WHAT IS EXPECTED
Below are the entries to work from; restate word for word the portion that opens with the line containing "Obligations.WordsOfTheEncodingTableDecode := by" and closes with the line containing "assembleLinesIn p number", keeping both.

Segment Start: SOURCE RECORDS

/-! ### The memory port at the defaults -/

/-- R26, R204, R205: under wrap and nop every EXECUTE step has a next state. -/
theorem pcAfterIn_params_next (i : Instr) (s : State) : ∃ q, pcAfterIn Config.params i s = .next q := by
  have hnext : pcNextIn Config.params s = .next (s.pc + 1) := rfl
  cases i with
  | jumpNeg x => cases hn : s.n <;> simp [pcAfterIn, hn, hnext]
  | jumpZro x => cases hz : s.z <;> simp [pcAfterIn, hz, hnext]
  | _ => exact ⟨_, rfl⟩

theorem exec_completes (i : Instr) (s : State) : Completes (exec i s) := by
  obtain ⟨q, hq⟩ := pcAfterIn_params_next i s
  rw [← execIn_params, execIn_eq, hq]
  exact ⟨_, rfl⟩

theorem portRequestIn_of_completes {s : State} (h : Completes (step s)) :
    portRequestIn Config.params false true s = busRequest s := by
  obtain ⟨t, ht⟩ := h
  exact portRequestIn_of_step (by rwa [stepIn_params])

theorem portRequestIn_execute {s : State} {i : Instr} (hs : s.stage = .execute) (hi : latchedInstr s = some i) :
    portRequestIn Config.params false true s = instrRequest i s := by
  rw [portRequestIn_of_completes (by rw [step_execute hs hi]; exact exec_completes i s), busRequest_execute hs hi]

theorem portRequestIn_fetch {s : State} (hs : s.stage = .idle ∨ s.stage = .fetch) :
    portRequestIn Config.params false true s = .read s.pc := by
  rw [portRequestIn_of_completes ⟨doFetch s, hs.elim step_idle step_fetch⟩, busRequest_fetch hs]

theorem portRequestIn_decode_halt {s : State} (hs : s.stage = .decode ∨ s.stage = .halt) :
    portRequestIn Config.params false true s = .idle := by
  obtain hs | hs := hs
  · rw [portRequestIn_of_completes ⟨_, step_decode hs⟩]
    simp [busRequest, busRequestIn, hs]
  · rw [portRequestIn_of_completes ⟨_, step_halt hs⟩]
    simp [busRequest, busRequestIn, hs]

/-- R42, R261: an edge with `rst` or without `step_req` performs no step. -/
theorem portRequestIn_no_step (p : Params) {rst req : Bool} (h : rst = true ∨ req = false) (s : State) :
    portRequestIn p rst req s = .idle := by
  obtain rfl | rfl := h <;> simp [portRequestIn, performsStepIn]

section
variable {rst req : Bool} {s : State}

theorem outputs_of_idle (h : portRequestIn Config.params rst req s = .idle) :
    (outputs rst req s).memRe = false ∧ (outputs rst req s).memWe = false := by
  simp [outputs, outputsIn, h, BusRequest.isRead, BusRequest.data]

theorem outputs_of_read {x : Addr} (h : portRequestIn Config.params rst req s = .read x) :
    (outputs rst req s).memAddr = x ∧ (outputs rst req s).memRe = true ∧ (outputs rst req s).memWe = false := by
  simp [outputs, outputsIn, h, BusRequest.addr, BusRequest.isRead, BusRequest.data]

theorem outputs_of_write {x : Addr} {w : Byte} (h : portRequestIn Config.params rst req s = .write x w) :
    (outputs rst req s).memAddr = x ∧ (outputs rst req s).memRe = false ∧ (outputs rst req s).memWe = true ∧
      (outputs rst req s).memWdata = some w := by
  simp [outputs, outputsIn, h, BusRequest.addr, BusRequest.isRead, BusRequest.data]

end

/-- Settles O46: at the defaults every step has a next state, so the port shows its access. -/
theorem memoryPortFollowsTheStep : Obligations.MemoryPortFollowsTheStep := fun s =>
  ⟨fun hs => outputs_of_read (portRequestIn_fetch hs),
   fun _ _ hs hi hl => outputs_of_read ((portRequestIn_execute hs hi).trans (instrRequest_load s hl)),
   fun _ _ _ hs hi hst => outputs_of_write ((portRequestIn_execute hs hi).trans (instrRequest_store s hst)),
   fun hs => outputs_of_idle (portRequestIn_decode_halt hs),
   fun _ hs hi ho => outputs_of_idle ((portRequestIn_execute hs hi).trans (instrRequest_other s ho)),
   fun _ _ h => outputs_of_idle (portRequestIn_no_step _ h s)⟩

end Sys2Proof.Machine
end

section
/-! Proofs of the statements about the memory (20_memory.md): the host's accesses, the whole-memory operations, and a
STORE to the cell that the next FETCH reads. -/

namespace Sys2Proof.Machine

/-! ### Single accesses (R61, R62, R63) -/

/-- Settles O41, by the laws of a read inside and outside memory. -/
theorem memReadInsideAndOutsideMemory : Obligations.MemReadInsideAndOutsideMemory := by
  refine fun m addr => ⟨fun h0 h16 => ?_, memRead_outside m⟩
  lift addr to Nat using h0
  exact memRead_inside m (by omega)

/-- Settles O42, by the laws of a write inside and outside memory, and reading after writing in canonical memory. -/
theorem memWriteInsideAndOutsideMemory : Obligations.MemWriteInsideAndOutsideMemory := by
  refine fun m addr v hm => ⟨fun h0 h16 => ?_, fun h => memWrite_outside m h v⟩
  lift addr to Nat using h0
  rw [memWrite_inside m (by omega), Int.toNat_natCast]
  refine ⟨rfl, ?_, fun other hne => Memory.read_write_other m addr other _ hne⟩
  rw [Memory.read_write_same hm, maskByte_value]

/-- Settles O47: a 4-bit address is inside memory. -/
theorem coreAddressesNeverLeaveMemory : Obligations.CoreAddressesNeverLeaveMemory := by
  refine fun m x w => ⟨?_, ?_⟩
  · rw [memRead_addr]
  · rw [memWrite_inside m x.isLt]

/-! ### The whole memory (R64, R65, R66) -/

/-- Settles O44: an empty list of cells reads as zero everywhere, and a snapshot maps the addresses in order. -/
theorem memoryResetAndSnapshot : Obligations.MemoryResetAndSnapshot := by
  refine ⟨fun addr _ => Memory.read_nil addr, fun m => ⟨?_, fun i hi => ?_⟩⟩
  · rw [Memory.snapshot, Memory.capacity, List.length_map, List.length_range]
  · rw [Memory.snapshot, Memory.capacity, List.getElem?_map, List.getElem?_range hi, Option.map_some]

/-- R64: filling from a start address on leaves the cells below it alone. -/
theorem Memory.read_fill_below (m : Memory) {start addr : Nat} (vs : List Int) (h : addr < start) :
    (m.fill start vs).read addr = m.read addr := by
  induction vs generalizing m start with
  | nil => rfl
  | cons v vs ih =>
    rw [Memory.fill, ih _ (by omega)]
    split
    · exact Memory.read_write_other m start addr _ (by omega)
    · rfl

/-- R64: from the start address on, a cell of memory holds the masked value of its place in the sequence, if any. -/
theorem Memory.read_fill_from {m : Memory} (hm : m.wf = true) {start k : Nat} (vs : List Int) (h : start + k < 16) :
    (m.fill start vs).read (start + k) =
      if k < vs.length then maskByte (vs.getD k 0) else m.read (start + k) := by
  induction vs generalizing m start k with
  | nil => rfl
  | cons v vs ih =>
    have hstart : start < Memory.capacity := Nat.lt_of_le_of_lt (Nat.le_add_right start k) h
    rw [Memory.fill, if_pos hstart]
    cases k with
    | zero => simp [Memory.read_fill_below, Memory.read_write_same hm]
    | succ k =>
      have hrest := ih (Memory.wf_write hm (maskByte v) hstart) (start := start + 1) (k := k) (by omega)
      rw [Memory.read_write_other _ _ _ _ (by omega)] at hrest
      simpa [Nat.add_comm, Nat.add_left_comm] using hrest

/-- Settles O43: a load fills reset memory from address 0 on. -/
theorem memoryLoadClearsThenCopies : Obligations.MemoryLoadClearsThenCopies := by
  intro m bytes addr h
  have hfill := Memory.read_fill_from Memory.wf_reset (start := 0) (k := addr) bytes (by omega)
  rw [Nat.zero_add] at hfill
  rw [Memory.load, hfill]
  split
  · exact maskByte_value _
  · rfl

/-! ### A STORE to the next word (R77, R271, R273) -/

/-- R174 to R177, R26: at the defaults a STORE completes with its data path done and PC at the successor. -/
theorem exec_store {i : Instr} {r : Reg} {x : Addr} (s : State)
    (h : (i, r) ∈ [(Instr.storeA x, Reg.a), (.storeB x, .b), (.storeC x, .c), (.storeD x, .d)]) :
    exec i s = .next (retireIn Config.params { storeOperand r x s with pc := s.pc + 1 }) := by
  simp only [List.mem_cons, Prod.mk.injEq, List.not_mem_nil, or_false] at h
  obtain ⟨rfl, rfl⟩ | ⟨rfl, rfl⟩ | ⟨rfl, rfl⟩ | ⟨rfl, rfl⟩ := h <;> rfl

/-- Settles O28: the STORE leaves its byte in the cell that PC names after it, and the stage at FETCH. -/
theorem storeIsSeenByTheNextFetch : Obligations.StoreIsSeenByTheNextFetch := by
  intro i r x s hm hpc hi
  refine ⟨_, _, exec_store s hi, rfl, step_fetch rfl, ?_⟩
  rw [doFetch_eq, doFetchFrom_ir, hpc, storeOperand_eq]
  exact Memory.read_write_same hm _ _

end Sys2Proof.Machine
end

section
/-! Proofs of the statements about words (30_encoding.md R90 to R99): the decoder and the encoder undo each other, so that
every byte is the word of exactly one instruction. -/

namespace Sys2Proof

section
variable {p : Params} (hp : p.wellFormed = true)
include hp

/-- R99: the converse of `decodeIn_encodeIn`. -/
theorem encodeIn_of_decodeIn {w : Byte} {i : Instr} (h : decodeIn p w = .ok i) : encodeIn p i = w := by
  obtain ⟨m, hparse, -, hop⟩ := parse_some hp w
  obtain rfl : Instr.ofPartsIn p m (operandField w) = i := Except.ok.inj ((decodeIn_eq_of_parse hparse).symm.trans h)
  rw [encodeIn, ofPartsIn_mnemonic, operandIn_ofPartsIn hp, hop, wordOf_fields]

theorem decodeIn_eq_ok_iff {w : Byte} {i : Instr} : decodeIn p w = .ok i ↔ encodeIn p i = w :=
  ⟨encodeIn_of_decodeIn hp, fun h => h ▸ decodeIn_encodeIn hp i⟩

/-- R99: no byte is refused. -/
theorem decodeIn_total (w : Byte) : ∃ i, decodeIn p w = .ok i := by
  obtain ⟨m, hparse, -, -⟩ := parse_some hp w
  exact ⟨_, decodeIn_eq_of_parse hparse⟩

end

theorem decode_eq_ok_iff {w : Byte} {i : Instr} : decode w = .ok i ↔ encode i = w :=
  decodeIn_eq_ok_iff params_wellFormed

/-- Settles O2: the byte decodes to something, and decoding is the inverse of encoding. -/
theorem everyWordIsExactlyOneInstruction : Obligations.EveryWordIsExactlyOneInstruction := by
  intro w
  obtain ⟨i, hi⟩ : ∃ i, decode w = .ok i := decodeIn_total params_wellFormed w
  refine ⟨i, hi, decode_eq_ok_iff.1 hi, fun j hj => ?_⟩
  exact Except.ok.inj ((decode_eq_ok_iff.2 hj).symm.trans hi)

/-- Settles O3: each of the words is the encoding of its instruction. -/
theorem wordsOfTheEncodingTableDecode : Obligations.WordsOfTheEncodingTableDecode := by
  refine ⟨?_, ?_, ?_, ?_, ?_, ?_, ?_, ?_, ?_, ?_, ?_⟩ <;> exact decode_eq_ok_iff.2 (by decide)

end Sys2Proof
end

section
/-! What the assembler gives for a whole text (30_encoding.md R102, R104, R111): the errors and the words of its lines,
each by itself. -/

namespace Sys2Proof.Machine

/-- R111: the error of a line, with the line's number; none where the line gives a word or nothing. -/
def numberedErrorIn (p : Params) : List Char × Nat → Option (Nat × LineError) := fun (line, number) =>
  match assembleLineIn p line with
  | some (.error e) => some (number, e)
  | _ => none

/-- R104: the word of a line; none where the line gives an error or nothing. -/
def lineWordIn (p : Params) (line : List Char) : Option Byte :=
  match assembleLineIn p line with
  | some (.ok w) => some w
  | _ => none

theorem lineWordIn_eq_some_iff {p : Params} {line : List Char} {w : Byte} :
    lineWordIn p line = some w ↔ assembleLineIn p line = some (.ok w) := by
  unfold lineWordIn
  split <;> simp_all

/-- R111: the errors of a text, in the order of its lines, which are numbered from 1. -/
def textErrorsIn (p : Params) (text : List Char) : AssemblyError :=
  ((splitAtChar '\n' text).zipIdx 1).filterMap (numberedErrorIn p)

/-- R104: the words of a text, in the order of its lines. -/
def textWordsIn (p : Params) (text : List Char) : List Byte := (splitAtChar '\n' text).filterMap (lineWordIn p)

/-- No line influences what another one gives. -/
theorem assembleLinesIn_eq (p : Params) (number : Nat) (lines : List (List Char)) :
    assembleLinesIn p number lines =
      ((lines.zipIdx number).filterMap (numberedErrorIn p), lines.filterMap (lineWordIn p)) := by
  induction lines generalizing number with
  | nil => rfl
  | cons line lines ih =>
    simp only [assembleLinesIn, ih, List.zipIdx_cons, List.filterMap_cons, numberedErrorIn, lineWordIn]
    cases assembleLineIn p line with
    | none => rfl
    | some r => cases r <;> rfl

theorem assembleIn_of_no_errors {p : Params} {text : List Char} (h : textErrorsIn p text = []) :
    assembleIn p text = .ok (textWordsIn p text) := by
  rw [assembleIn, assembleLinesIn_eq, ← textErrorsIn, h, textWordsIn]

theorem assembleIn_of_errors {p : Params} {text : List Char} (h : textErrorsIn p text ≠ []) :
    assembleIn p text = .error (textErrorsIn p text) := by
  obtain ⟨e, es, he⟩ := List.exists_cons_of_ne_nil h
  rw [assembleIn, assembleLinesIn_eq, ← textErrorsIn, he]

/-- R102: the bytes of a text that assembles are the words of its lines. -/
theorem words_of_assembleIn {p : Params} {text : List Char} {ws : List Byte} (h : assembleIn p text = .ok ws) :
    ws = textWordsIn p text := by
  by_cases he : textErrorsIn p text = []
  · exact Except.ok.inj (h.symm.trans (assembleIn_of_no_errors he))
  · simp [assembleIn_of_errors he] at h

/-- Settles O55: the errors and the words are those of the lines, each by itself. -/
theorem assemblyIsAllOrNothing : Obligations.AssemblyIsAllOrNothing := by
  rintro text _ rfl
  exact ⟨assembleIn_of_no_errors, assembleIn_of_errors⟩

end Sys2Proof.Machine
end

section
/-! The round trip (30_encoding.md R112, R113): the line that the disassembler prints for a word is a mnemonic, a space and
an operand, and the assembler reads these two back. -/

namespace Sys2Proof.Machine

/-! ### Lines of two tokens -/

/-- A token as it stands in a line: not empty, and without white space and line breaks (R116). -/
def isToken (cs : List Char) : Bool := !cs.isEmpty && cs.all fun c => !isBlank c && c != '\n'

theorem isToken_iff {cs : List Char} : isToken cs = true ↔ cs ≠ [] ∧ ∀ c ∈ cs, isBlank c = false ∧ c ≠ '\n' := by
  simp [isToken]

/-- R103: white space inside a line stays. -/
theorem trim_eq_self {cs : List Char} (hfirst : ∀ c ∈ cs.head?, isBlank c = false)
    (hlast : ∀ c ∈ cs.getLast?, isBlank c = false) : trim cs = cs := by
  have hdrop : ∀ l : List Char, (∀ c ∈ l.head?, isBlank c = false) → l.dropWhile isBlank = l := by
    intro l hl
    cases l with
    | nil => rfl
    | cons c l => exact List.dropWhile_cons_of_neg (by simp [hl c rfl])
  rw [trim, hdrop cs hfirst, hdrop cs.reverse (by simpa using hlast), List.reverse_reverse]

Segment End: SOURCE RECORDS

SOLUTION TO THE EXERCISE
theorem wordsOfTheEncodingTableDecode : Obligations.WordsOfTheEncodingTableDecode := by
  refine ⟨?_, ?_, ?_, ?_, ?_, ?_, ?_, ?_, ?_, ?_, ?_⟩ <;> exact decode_eq_ok_iff.2 (by decide)

end Sys2Proof
end

section
/-! What the assembler gives for a whole text (30_encoding.md R102, R104, R111): the errors and the words of its lines,
each by itself. -/

namespace Sys2Proof.Machine

/-- R111: the error of a line, with the line's number; none where the line gives a word or nothing. -/
def numberedErrorIn (p : Params) : List Char × Nat → Option (Nat × LineError) := fun (line, number) =>
  match assembleLineIn p line with
  | some (.error e) => some (number, e)
  | _ => none

/-- R104: the word of a line; none where the line gives an error or nothing. -/
def lineWordIn (p : Params) (line : List Char) : Option Byte :=
  match assembleLineIn p line with
  | some (.ok w) => some w
  | _ => none

theorem lineWordIn_eq_some_iff {p : Params} {line : List Char} {w : Byte} :
    lineWordIn p line = some w ↔ assembleLineIn p line = some (.ok w) := by
  unfold lineWordIn
  split <;> simp_all

/-- R111: the errors of a text, in the order of its lines, which are numbered from 1. -/
def textErrorsIn (p : Params) (text : List Char) : AssemblyError :=
  ((splitAtChar '\n' text).zipIdx 1).filterMap (numberedErrorIn p)

/-- R104: the words of a text, in the order of its lines. -/
def textWordsIn (p : Params) (text : List Char) : List Byte := (splitAtChar '\n' text).filterMap (lineWordIn p)

/-- No line influences what another one gives. -/
theorem assembleLinesIn_eq (p : Params) (number : Nat) (lines : List (List Char)) :
    assembleLinesIn p number lines =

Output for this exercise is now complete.